Dr. Laura Hinkelman is a research scientist at the Joint Institute for the Study of the Atmosphere and Ocean of the University of Washington. She received her Ph.D. Meteorology from Penn State in 2003, where her dissertation research focused on shortwave (solar) radiative transfer through anisotropic clouds. She then spent four years at the NASA Langley Research Center working with satellite-based estimates of shortwave radiative fluxes at the surface of the Earth. Her research concerned the Earth's energy budget, long-term trends in surface insolation, and the effect of clouds on atmospheric radiative transfer.
Dr.

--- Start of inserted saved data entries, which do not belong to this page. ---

-- ==== Sys2Proof/Laws/Memory.lean ====
section
/-! SUPPORT. What writes to the HDM store do: they keep the canonical form, change the bytes they name and no other byte. -/

namespace Sys2Proof.Machine

/-- Every write to the store keeps the canonical form of the bytes. -/
theorem State.hdmWrite_wf (l : List (Option Byte)) :
    ∀ (s : State) (off : Nat), Memory.wf s.mem = true → Memory.wf (s.hdmWrite off l).mem = true := by
  induction l with
  | nil => intro s off h; exact h
  | cons b rest ih =>
    intro s off h
    cases b with
    | none => exact ih s (off + 1) h
    | some b =>
      unfold State.hdmWrite
      split
      · exact ih _ _ (Store.wf_set off b h)
      · exact ih s (off + 1) h

@[simp] theorem State.hdmWrite_pending (l : List (Option Byte)) :
    ∀ (s : State) (off : Nat), (s.hdmWrite off l).pending = s.pending := by
  induction l with
  | nil => intro s off; rfl
  | cons b rest ih =>
    intro s off
    cases b with
    | none => exact ih s (off + 1)
    | some b =>
      unfold State.hdmWrite
      split
      · exact ih _ _
      · exact ih s (off + 1)

/-- Of the device a write changes the record of errors alone. -/
theorem State.hdmWrite_dev (l : List (Option Byte)) :
    ∀ (s : State) (off : Nat), ∃ x, (s.hdmWrite off l).dev = { s.dev with ecc := x } := by
  induction l with
  | nil => intro s off; exact ⟨s.dev.ecc, rfl⟩
  | cons b rest ih =>
    intro s off
    cases b with
    | none => exact ih s (off + 1)
    | some b =>
      unfold State.hdmWrite
      split
      · obtain ⟨x, hx⟩ := ih { s with mem := Store.set memReset s.mem off b, dev := s.dev.clearBad 8 off 1 } (off + 1)
        exact ⟨x, by rw [hx]; rfl⟩
      · exact ih s (off + 1)

/-- A byte of the list after a write: the written byte where the write names one and the area takes writes, else as before. -/
theorem State.hdmWrite_get (l : List (Option Byte)) :
    ∀ (s : State) (off a : Nat), Store.get memReset (s.hdmWrite off l).mem a =
      (if off ≤ a ∧ a < off + l.length ∧ hdmWritable a = true then ((l.getD (a - off) none).getD (Store.get memReset s.mem a))
       else Store.get memReset s.mem a) := by
  induction l with
  | nil => intro s off a; simp [State.hdmWrite]
  | cons b rest ih =>
    intro s off a
    have key (m : List Host.Cell) (v : Byte) (hm : off ≠ a → Store.get memReset m a = Store.get memReset s.mem a)
        (hv : off = a → hdmWritable a = true → Store.get memReset m a = b.getD v ∧ v = Store.get memReset s.mem a)
        (hw : off = a → hdmWritable a = false → Store.get memReset m a = Store.get memReset s.mem a) :
        (if off + 1 ≤ a ∧ a < off + 1 + rest.length ∧ hdmWritable a = true then
            ((rest.getD (a - (off + 1)) none).getD (Store.get memReset m a)) else Store.get memReset m a) =
        (if off ≤ a ∧ a < off + (b :: rest).length ∧ hdmWritable a = true then
            (((b :: rest).getD (a - off) none).getD (Store.get memReset s.mem a)) else Store.get memReset s.mem a) := by
      by_cases he : off = a
      · subst he
        simp only [List.length_cons, Nat.sub_self, List.getD_cons_zero]
        rw [if_neg (by omega)]
        cases hx : hdmWritable off
        · simp [hw rfl hx]
        · obtain ⟨h1, h2⟩ := hv rfl hx
          rw [if_pos ⟨Nat.le_refl _, by omega, rfl⟩, h1, h2]
      · rw [hm he]
        by_cases hc : off + 1 ≤ a
        · have e : a - off = (a - (off + 1)) + 1 := by omega
          rw [e, List.getD_cons_succ]
          simp only [List.length_cons]
          by_cases hd : a < off + 1 + rest.length ∧ hdmWritable a = true
          · rw [if_pos ⟨hc, hd⟩, if_pos ⟨by omega, by omega, hd.2⟩]
          · rw [if_neg (fun h => hd h.2), if_neg (fun h => hd ⟨by omega, h.2.2⟩)]
        · rw [if_neg (by omega), if_neg (by omega)]
    cases b with
    | none =>
      show Store.get memReset (s.hdmWrite (off + 1) rest).mem a = _
      rw [ih]
      exact key s.mem _ (fun _ => rfl) (fun _ _ => ⟨rfl, rfl⟩) (fun _ _ => rfl)
    | some b =>
      unfold State.hdmWrite
      split
      · rename_i hw
        rw [ih]
        refine key _ (Store.get memReset s.mem a) (fun hne => ?_) (fun he _ => ⟨?_, rfl⟩) (fun he hf => ?_)
        · exact Store.get_set_ne _ _ (Ne.symm hne)
        · subst he; simp
        · subst he; simp [hw] at hf
      · rename_i hw
        rw [ih]
        refine key _ (Store.get memReset s.mem a) (fun _ => rfl) (fun he ht => ?_) (fun _ _ => rfl)
        subst he; exact absurd ht hw

/-! ### The operations that act on more than the device -/

@[simp] theorem State.lineWrite_pending (s : State) (a e : Nat) (b : List Byte) : (s.lineWrite a e b).pending = s.pending := by
  unfold State.lineWrite; simp only; split <;> simp
@[simp] theorem State.lineRead_pending (s : State) (a : Nat) : (s.lineRead a).pending = s.pending := by
  unfold State.lineRead; simp only; repeat' split
  all_goals rfl
@[simp] theorem State.lineRead_mem (s : State) (a : Nat) : (s.lineRead a).mem = s.mem := by
  unfold State.lineRead; simp only; repeat' split
  all_goals rfl
@[simp] theorem State.zeroDone_pending (s : State) : s.zeroDone.pending = s.pending := by
  unfold State.zeroDone; split <;> rfl
@[simp] theorem State.chipReset_pending (s : State) (c r : Nat) : (s.chipReset c r).pending = s.pending := rfl
@[simp] theorem State.chipReset_mem (s : State) (c r : Nat) : (s.chipReset c r).mem = [] := rfl
@[simp] theorem State.hostWrite_pending (s : State) (sp : Space) (w : Nat) : (s.hostWrite sp w).pending = s.pending := by
  unfold State.hostWrite; repeat' split
  all_goals rfl
@[simp] theorem State.captureDone_pending (s : State) (l : List Byte) : (s.captureDone l).pending = s.pending := by
  unfold State.captureDone; simp only; split <;> simp
@[simp] theorem State.hostImageChecked_pending (s : State) : s.hostImageChecked.pending = s.pending := State.liftRun_pending _ _
@[simp] theorem State.hostImageChecked_mem (s : State) : s.hostImageChecked.mem = s.mem := State.liftRun_mem _ _

/-- The source side of a transfer reads the bytes and leaves them. -/
theorem State.dmaSource_state (s : State) (sp a n : Nat) (h : Option (List Nat)) :
    (s.dmaSource sp a n h).state.mem = s.mem ∧ (s.dmaSource sp a n h).state.pending = s.pending := by
  unfold State.dmaSource; simp only; repeat' split
  all_goals exact ⟨rfl, rfl⟩

@[simp] theorem State.dmaDest_pending (s : State) (c sp a : Nat) (b : List Nat) : (s.dmaDest c sp a b).1.pending = s.pending := by
  unfold State.dmaDest; repeat' split
  all_goals simp

theorem State.dmaDest_wf (s : State) (c sp a : Nat) (b : List Nat) (h : Memory.wf s.mem = true) :
    Memory.wf (s.dmaDest c sp a b).1.mem = true := by
  unfold State.dmaDest; repeat' split
  all_goals first | exact h | exact State.hdmWrite_wf _ _ _ h

theorem State.dmaStart_pending (s : State) (c : Nat) (h : Option (List Nat)) : (s.dmaStart c h).pending = s.pending := by
  have hp := (s.dmaSource_state (bitsOf (s.dev.descWord c 0) 4 4) (s.dev.descWord c 2 + pow2 32 * s.dev.descWord c 3) (s.dev.descWord c 1) h).2
  unfold State.dmaStart; simp only; repeat' split
  all_goals simp [hp]

theorem State.dmaStart_wf (s : State) (c : Nat) (h : Option (List Nat)) (hw : Memory.wf s.mem = true) :
    Memory.wf (s.dmaStart c h).mem = true := by
  have hp := (s.dmaSource_state (bitsOf (s.dev.descWord c 0) 4 4) (s.dev.descWord c 2 + pow2 32 * s.dev.descWord c 3) (s.dev.descWord c 1) h).1
  unfold State.dmaStart; simp only; repeat' split
  all_goals first | exact hw | (refine State.dmaDest_wf _ _ _ _ _ ?_; rw [hp]; exact hw)

/-- The copy of bytes into a spare of region 8. -/
theorem State.hdmZeros_pending (l : List Nat) : ∀ s : State, (l.foldl (fun s off => s.hdmWrite off [some 0]) s).pending = s.pending := by
  induction l with
  | nil => intro s; rfl
  | cons a l ih => intro s; exact (ih _).trans (State.hdmWrite_pending _ _ _)

theorem State.hdmZeros_wf (l : List Nat) :
    ∀ s : State, Memory.wf s.mem = true → Memory.wf (l.foldl (fun s off => s.hdmWrite off [some 0]) s).mem = true := by
  induction l with
  | nil => intro s h; exact h
  | cons a l ih => intro s h; exact ih _ (State.hdmWrite_wf _ _ _ h)

@[simp] theorem State.rowSpared_pending (s : State) (r k : Nat) : (s.rowSpared r k).pending = s.pending := by
  unfold State.rowSpared; simp only; repeat' split
  all_goals first | rfl | (rw [State.hdmZeros_pending])

theorem State.rowSpared_wf (s : State) (r k : Nat) (h : Memory.wf s.mem = true) : Memory.wf (s.rowSpared r k).mem = true := by
  unfold State.rowSpared; simp only; repeat' split
  all_goals first | exact h | (refine State.hdmZeros_wf _ _ ?_; exact h)

end Sys2Proof.Machine
end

Hinkelman arrived at the University of Washington in 2007. Her early projects focused on evaluating and improving a variety of measurements made from satellites, specifically cloud droplet size and concentration, wind speeds determined from observations of cloud motion, and the flux of solar energy reaching the ground. This included leading a project to retroactively improve the measurements that serve as the basis of the International Satellite Cloud Climatology Project, which, as the primary satellite record of worldwide cloud amount, has found application in many climate studies. More recently, her interests have shifted to applications of surface solar flux measurement data, including how insolation variability affects photovoltaic systems. She is excited to begin working on the use of satellite radiation data to improve the modeling of snowmelt in mountainous areas, since changes in the snowpack as a result of climate change will be important to energy production and the availability of drinking water (not to mention winter outdoor activities!) in the western United States.
Laura is a native of Rochester, New York, where snow was a regular part of life -- as of this writing (early February 2011), Rochester had received 92" of snow this winter -- and has missed winter snowfall since moving to more temperate areas. Her favorite non-work activities include cycling, hiking, cross-country skiing, and contradancing.